def cmdRingStart (p : Packet) (s : State) : State × Verdict :=
  let down := bit (p.w 0) 0
  let stop := bit (p.w 0) 1
  let m := field (p.w 0) 2 3
  let c := s.drove.cfg
  let startDown := down && !stop
  checked
    [(p.len ≠ 1, stBadLength), (reservedSet (p.w 0) 0xFFFFFFE0 || (!startDown && m ≠ 0), stRange),
     (s.dev.mode ≠ .configure && (s.dev.mode ≠ .ready || (down && stop)), stBadMode),
     (startDown && field s.drove.devAddr 18 2 == 3, stRgDepth),
     (if down then !stop && (!c.downEn || s.drove.downStarted || (c.upEn && s.drove.up.state ≠ .integrated)) else !c.upEn, stRgState),
     (startDown && (c.cycleUs == 0 || ringCycleBad c || (c.upEn && c.cycleUs ≠ c.mult * s.cyc.upLdev)), stRgCycle),
     (startDown && !modeWritten s m, stRgNoMode), (startDown && modesBreak s, stRgCycle)] s
    ((match down, stop with
      | false, true => s.upPortsOff
      | false, false => s.upListen
      | true, true => if s.drove.downStarted then s.stopDown else s
      | true, false => s.startDown m), .done stOk [])

/-- RING.START. -/
def execRingStart (p : Packet) (s : State) : Host.Outcome State Fault Refusal := command .ringStart cmdRingStart p s

/-! ### RING.STATUS, RING.COUNTERS, RING.SYNC_CONFIG, RING.TOPOLOGY (10 R402, R403; 11 R426, R427) -/

/-- The words of RING.STATUS. -/
def ringStatusWords (s : State) (down : Bool) : List Word :=
  let k := ifaceOf s down
  let live := down || k.state == .integrated || k.state == .muted
  let tag := if down then (if s.drove.downStarted then k.tag else s.drove.cfg.tag) else k.tag
  let held := if down then writtenMask s else maskOf (s.drove.upModes.map (·.1))
  let arm := if down then s.drove.armed else none
  let present := if down then wd2 (presentMask s) else [0, 0]
  let w0 := k.state.num + place 3 k.mode + place 6 (flag (live && k.healed)) + place 7 (if live then k.breakLink else 127) +
    place 14 (flag k.timeSource) + place 15 k.sourceRank + place 17 (if down then 0 else s.drove.member.getD 0)
  let w1 := k.epoch + place 16 tag + (match arm with | some m => place 24 m + place 27 1 | none => 0)
  [wd w0, wd w1] ++ present ++
    [wd (if down then k.loopDelay else 0), wd (min 65535 k.linkA.delayNs + place 16 (min 65535 k.linkB.delayNs)),
     wd (flag k.linkA.up + place 1 (flag k.linkB.up) + place 2 (flag k.linkA.looped) + place 3 (flag k.linkB.looped) + place 4 held)]

def cmdRingStatus (p : Packet) (s : State) : State × Verdict :=
  checked [(p.len ≠ 1, stBadLength), (reservedSet (p.w 0) 0xFFFFFFFE, stRange)] s
    (s, .done stOk (ringStatusWords s (bit (p.w 0) 0)))

/-- RING.STATUS. -/
def execRingStatus (p : Packet) (s : State) : Host.Outcome State Fault Refusal := command .ringStatus cmdRingStatus p s

/-- The words of RING.COUNTERS. -/
def ringCounterWords (k : Iface) : List Word :=
  let c (i : Nat) : Nat := look 0 k.counters i
  (List.range 18).map (fun i => wd (c i)) ++ [wd (min 65535 (c 18) + place 16 (min 65535 (c 19)))]

def cmdRingCounters (p : Packet) (s : State) : State × Verdict :=
  let down := bit (p.w 0) 0
  checked [(p.len ≠ 1, stBadLength), (reservedSet (p.w 0) 0xFFFFFFFC, stRange)] s
    (if bit (p.w 0) 1 then s.modIface down fun k => { k with counters := [] } else s,
     .done stOk (ringCounterWords (ifaceOf s down)))

/-- RING.COUNTERS. -/
def execRingCounters (p : Packet) (s : State) : Host.Outcome State Fault Refusal := command .ringCounters cmdRingCounters p s

/-- The words of RING.SYNC_CONFIG. -/
def syncConfigWords (s : State) : List Word :=
  let c := s.drove.clock
  [wd (c.nMeas + place 4 c.discarded + place 6 (flag c.holdover) + place 7 (flag c.slewing)), wd (enc 32 c.lastPs),
   wd (enc 32 c.ratePpb), wd (min (2 ^ 32 - 1) c.maxPs), wd (enc 32 c.slewLeft)] ++
    (List.range 8).map fun i => match c.lastMeas.find? fun e => e.1 == i with
      | some e => wd (enc 32 e.2)
      | none => 0x80000000

def cmdRingSyncConfig (p : Packet) (s : State) : State × Verdict :=
  let w0 := p.w 0; let w1 := p.w 1
  let read := bit w0 8
  let y : SyncCfg := { exclude := field w0 0 8, maxRatePpm := field w1 0 8, slewPpm := field w1 8 8, stepLimitUs := field w1 16 16 }
  let bad := if read then w0 ≠ 256 || w1 ≠ 0
    else y.maxRatePpm == 0 || 200 < y.maxRatePpm || y.slewPpm == 0 || 100 < y.slewPpm
  checked [(p.len ≠ 2, stBadLength), (reservedSet w0 0xFFFFFE00 || bad, stRange), (!s.drove.cfg.upEn, stRgState)] s
    (let t := s.modClock fun c => { c with maxPs := 0 }
     (if read then t else t.modDrove fun d => { d with sync := y }, .done stOk (syncConfigWords s)))

/-- RING.SYNC_CONFIG. -/
def execRingSyncConfig (p : Packet) (s : State) : Host.Outcome State Fault Refusal :=
  command .ringSyncConfig cmdRingSyncConfig p s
# # #
→ **Work required**
Reproduce exactly the section above that begins at the line containing "[(p.len ≠ 1, stBadLength), (reservedSet (p.w 0) 0xFFFFFFE0" and ends at the line containing "def execRingStart (p", leaving out all other lines.

→ **Your response**
    [(p.len ≠ 1, stBadLength), (reservedSet (p.w 0) 0xFFFFFFE0 || (!startDown && m ≠ 0), stRange),
     (s.dev.mode ≠ .configure && (s.dev.mode ≠ .ready || (down && stop)), stBadMode),
     (startDown && field s.drove.devAddr 18 2 == 3, stRgDepth),
     (if down then !stop && (!c.downEn || s.drove.downStarted || (c.upEn && s.drove.up.state ≠ .integrated)) else !c.upEn, stRgState),
     (startDown && (c.cycleUs == 0 || ringCycleBad c || (c.upEn && c.cycleUs ≠ c.mult * s.cyc.upLdev)), stRgCycle),
     (startDown && !modeWritten s m, stRgNoMode), (startDown && modesBreak s, stRgCycle)] s
    ((match down, stop with
      | false, true => s.upPortsOff
      | false, false => s.upListen
      | true, true => if s.drove.downStarted then s.stopDown else s
      | true, false => s.startDown m), .done stOk [])

/-- RING.START. -/
def execRingStart (p : Packet) (s : State) : Host.Outcome State Fault Refusal := command .ringStart cmdRingStart p s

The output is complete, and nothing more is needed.